• [Work to be completed] Which lines in the records below mention the word "none"? Copy each one out.

• [Data supplied]

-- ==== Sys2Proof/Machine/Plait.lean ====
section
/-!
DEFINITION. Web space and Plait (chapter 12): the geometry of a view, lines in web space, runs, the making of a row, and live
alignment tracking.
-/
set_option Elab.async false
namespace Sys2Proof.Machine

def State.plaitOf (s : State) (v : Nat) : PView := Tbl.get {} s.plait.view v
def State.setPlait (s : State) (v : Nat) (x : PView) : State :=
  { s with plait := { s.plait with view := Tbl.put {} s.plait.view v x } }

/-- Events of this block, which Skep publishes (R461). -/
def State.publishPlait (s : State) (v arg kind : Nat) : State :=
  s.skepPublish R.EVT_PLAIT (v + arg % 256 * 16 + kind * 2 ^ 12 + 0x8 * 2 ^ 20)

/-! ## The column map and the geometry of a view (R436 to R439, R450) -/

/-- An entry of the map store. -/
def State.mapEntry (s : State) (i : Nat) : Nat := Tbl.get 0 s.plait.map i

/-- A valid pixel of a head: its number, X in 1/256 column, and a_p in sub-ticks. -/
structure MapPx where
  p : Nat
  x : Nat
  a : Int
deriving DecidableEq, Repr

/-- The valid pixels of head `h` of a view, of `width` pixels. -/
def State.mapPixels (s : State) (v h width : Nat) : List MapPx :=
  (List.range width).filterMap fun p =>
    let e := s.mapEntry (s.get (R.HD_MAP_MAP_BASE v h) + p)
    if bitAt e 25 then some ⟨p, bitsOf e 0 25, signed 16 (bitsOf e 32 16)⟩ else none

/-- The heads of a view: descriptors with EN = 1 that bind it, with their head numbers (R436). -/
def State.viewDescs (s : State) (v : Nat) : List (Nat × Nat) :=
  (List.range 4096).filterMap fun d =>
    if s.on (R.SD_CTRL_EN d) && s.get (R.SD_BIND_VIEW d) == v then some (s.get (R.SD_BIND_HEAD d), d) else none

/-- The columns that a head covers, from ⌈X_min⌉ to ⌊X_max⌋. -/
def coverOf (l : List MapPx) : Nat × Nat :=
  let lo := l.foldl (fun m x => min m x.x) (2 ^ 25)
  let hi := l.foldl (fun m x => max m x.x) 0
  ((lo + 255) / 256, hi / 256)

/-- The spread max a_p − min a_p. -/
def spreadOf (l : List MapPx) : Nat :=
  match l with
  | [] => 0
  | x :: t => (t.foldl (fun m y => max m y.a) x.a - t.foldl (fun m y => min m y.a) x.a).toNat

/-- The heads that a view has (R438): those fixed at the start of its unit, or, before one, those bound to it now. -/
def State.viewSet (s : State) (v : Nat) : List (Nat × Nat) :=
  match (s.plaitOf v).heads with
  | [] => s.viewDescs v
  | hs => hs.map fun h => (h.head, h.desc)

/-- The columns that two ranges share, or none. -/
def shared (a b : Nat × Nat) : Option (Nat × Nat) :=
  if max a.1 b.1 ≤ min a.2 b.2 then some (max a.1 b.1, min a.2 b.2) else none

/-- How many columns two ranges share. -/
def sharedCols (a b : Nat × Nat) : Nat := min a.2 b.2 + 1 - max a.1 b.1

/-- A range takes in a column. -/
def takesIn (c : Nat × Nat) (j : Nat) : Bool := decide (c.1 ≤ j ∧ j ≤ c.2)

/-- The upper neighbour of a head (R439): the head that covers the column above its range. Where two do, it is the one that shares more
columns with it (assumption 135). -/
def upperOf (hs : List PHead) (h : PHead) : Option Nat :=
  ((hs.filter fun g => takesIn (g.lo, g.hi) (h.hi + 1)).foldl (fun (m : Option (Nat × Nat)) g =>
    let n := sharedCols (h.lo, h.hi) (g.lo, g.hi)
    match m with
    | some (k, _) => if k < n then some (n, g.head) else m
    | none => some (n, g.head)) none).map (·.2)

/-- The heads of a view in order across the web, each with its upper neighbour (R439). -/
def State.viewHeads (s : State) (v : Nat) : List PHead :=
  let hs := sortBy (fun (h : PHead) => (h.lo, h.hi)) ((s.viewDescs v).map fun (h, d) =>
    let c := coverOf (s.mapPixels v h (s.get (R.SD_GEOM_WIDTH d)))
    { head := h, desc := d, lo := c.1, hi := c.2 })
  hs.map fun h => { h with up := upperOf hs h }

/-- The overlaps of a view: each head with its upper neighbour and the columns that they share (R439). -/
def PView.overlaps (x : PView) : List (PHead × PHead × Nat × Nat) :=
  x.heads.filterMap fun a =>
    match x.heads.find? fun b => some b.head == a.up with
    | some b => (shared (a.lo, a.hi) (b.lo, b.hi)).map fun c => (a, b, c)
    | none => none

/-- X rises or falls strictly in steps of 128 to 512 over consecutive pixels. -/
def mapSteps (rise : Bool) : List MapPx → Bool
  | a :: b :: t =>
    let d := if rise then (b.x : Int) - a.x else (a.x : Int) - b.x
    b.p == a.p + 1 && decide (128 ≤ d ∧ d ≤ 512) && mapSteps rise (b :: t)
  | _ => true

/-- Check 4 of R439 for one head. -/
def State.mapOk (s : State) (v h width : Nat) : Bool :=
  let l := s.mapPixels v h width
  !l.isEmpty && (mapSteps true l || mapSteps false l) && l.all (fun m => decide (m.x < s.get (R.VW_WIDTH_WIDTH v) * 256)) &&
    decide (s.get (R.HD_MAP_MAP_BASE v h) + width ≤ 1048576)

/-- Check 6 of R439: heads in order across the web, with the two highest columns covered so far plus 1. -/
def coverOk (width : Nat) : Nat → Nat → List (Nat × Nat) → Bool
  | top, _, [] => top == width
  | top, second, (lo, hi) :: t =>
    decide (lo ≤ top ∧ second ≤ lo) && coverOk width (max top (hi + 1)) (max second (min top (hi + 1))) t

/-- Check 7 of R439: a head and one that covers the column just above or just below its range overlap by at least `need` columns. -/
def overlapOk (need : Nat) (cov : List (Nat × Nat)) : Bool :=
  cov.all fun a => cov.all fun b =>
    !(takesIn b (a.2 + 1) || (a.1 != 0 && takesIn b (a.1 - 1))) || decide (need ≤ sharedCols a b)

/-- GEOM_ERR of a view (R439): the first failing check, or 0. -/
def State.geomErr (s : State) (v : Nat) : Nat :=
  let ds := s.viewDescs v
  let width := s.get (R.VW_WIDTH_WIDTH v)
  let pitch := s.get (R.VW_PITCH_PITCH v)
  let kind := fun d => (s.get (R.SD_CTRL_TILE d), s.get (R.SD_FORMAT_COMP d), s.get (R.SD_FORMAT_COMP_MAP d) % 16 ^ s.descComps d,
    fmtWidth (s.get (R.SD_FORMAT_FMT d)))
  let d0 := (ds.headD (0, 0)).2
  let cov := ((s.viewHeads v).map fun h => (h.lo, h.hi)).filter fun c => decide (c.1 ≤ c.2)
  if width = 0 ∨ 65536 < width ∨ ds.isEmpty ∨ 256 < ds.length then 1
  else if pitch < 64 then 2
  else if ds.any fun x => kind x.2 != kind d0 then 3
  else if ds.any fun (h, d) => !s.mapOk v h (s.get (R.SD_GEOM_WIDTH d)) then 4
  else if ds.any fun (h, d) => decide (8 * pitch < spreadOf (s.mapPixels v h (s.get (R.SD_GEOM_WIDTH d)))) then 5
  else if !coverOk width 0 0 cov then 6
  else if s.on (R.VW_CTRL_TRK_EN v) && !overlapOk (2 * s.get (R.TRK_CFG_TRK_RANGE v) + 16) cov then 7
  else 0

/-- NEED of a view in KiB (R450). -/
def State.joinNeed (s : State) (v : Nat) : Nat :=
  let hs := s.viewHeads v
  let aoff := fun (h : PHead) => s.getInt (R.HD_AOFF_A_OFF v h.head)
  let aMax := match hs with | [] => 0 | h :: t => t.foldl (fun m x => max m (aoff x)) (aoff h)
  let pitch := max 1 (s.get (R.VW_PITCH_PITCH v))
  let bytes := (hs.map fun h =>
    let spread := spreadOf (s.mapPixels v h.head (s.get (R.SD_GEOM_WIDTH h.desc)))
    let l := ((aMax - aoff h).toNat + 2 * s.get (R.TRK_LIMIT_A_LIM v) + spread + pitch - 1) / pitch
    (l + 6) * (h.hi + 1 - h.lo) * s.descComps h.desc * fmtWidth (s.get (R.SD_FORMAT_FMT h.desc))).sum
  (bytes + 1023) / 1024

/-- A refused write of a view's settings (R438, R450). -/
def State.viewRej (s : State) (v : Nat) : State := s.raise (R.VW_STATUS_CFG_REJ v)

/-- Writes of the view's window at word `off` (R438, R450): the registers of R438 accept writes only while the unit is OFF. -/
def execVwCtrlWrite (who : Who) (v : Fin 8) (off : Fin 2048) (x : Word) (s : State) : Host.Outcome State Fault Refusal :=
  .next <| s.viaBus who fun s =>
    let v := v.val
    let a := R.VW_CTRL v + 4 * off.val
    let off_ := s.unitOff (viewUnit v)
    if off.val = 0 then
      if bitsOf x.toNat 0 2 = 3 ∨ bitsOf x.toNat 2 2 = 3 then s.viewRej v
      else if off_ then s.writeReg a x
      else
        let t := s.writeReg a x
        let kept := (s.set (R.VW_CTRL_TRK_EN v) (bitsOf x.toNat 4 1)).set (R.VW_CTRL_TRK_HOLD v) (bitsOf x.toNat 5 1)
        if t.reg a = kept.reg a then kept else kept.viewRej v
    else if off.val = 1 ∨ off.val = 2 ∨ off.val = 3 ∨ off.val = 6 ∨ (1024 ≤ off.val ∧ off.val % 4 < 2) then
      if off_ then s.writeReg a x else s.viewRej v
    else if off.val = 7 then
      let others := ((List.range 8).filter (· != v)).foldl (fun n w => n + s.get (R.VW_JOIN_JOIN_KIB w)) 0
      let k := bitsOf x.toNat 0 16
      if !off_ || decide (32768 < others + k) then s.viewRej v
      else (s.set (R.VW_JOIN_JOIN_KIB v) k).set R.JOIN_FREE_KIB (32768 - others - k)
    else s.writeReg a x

• [Answer box]
    if bitAt e 25 then some ⟨p, bitsOf e 0 25, signed 16 (bitsOf e 32 16)⟩ else none
    if s.on (R.SD_CTRL_EN d) && s.get (R.SD_BIND_VIEW d) == v then some (s.get (R.SD_BIND_HEAD d), d) else none
/-- The columns that two ranges share, or none. -/
  if max a.1 b.1 ≤ min a.2 b.2 then some (max a.1 b.1, min a.2 b.2) else none
    | none => some (n, g.head)) none).map (·.2)
    | none => none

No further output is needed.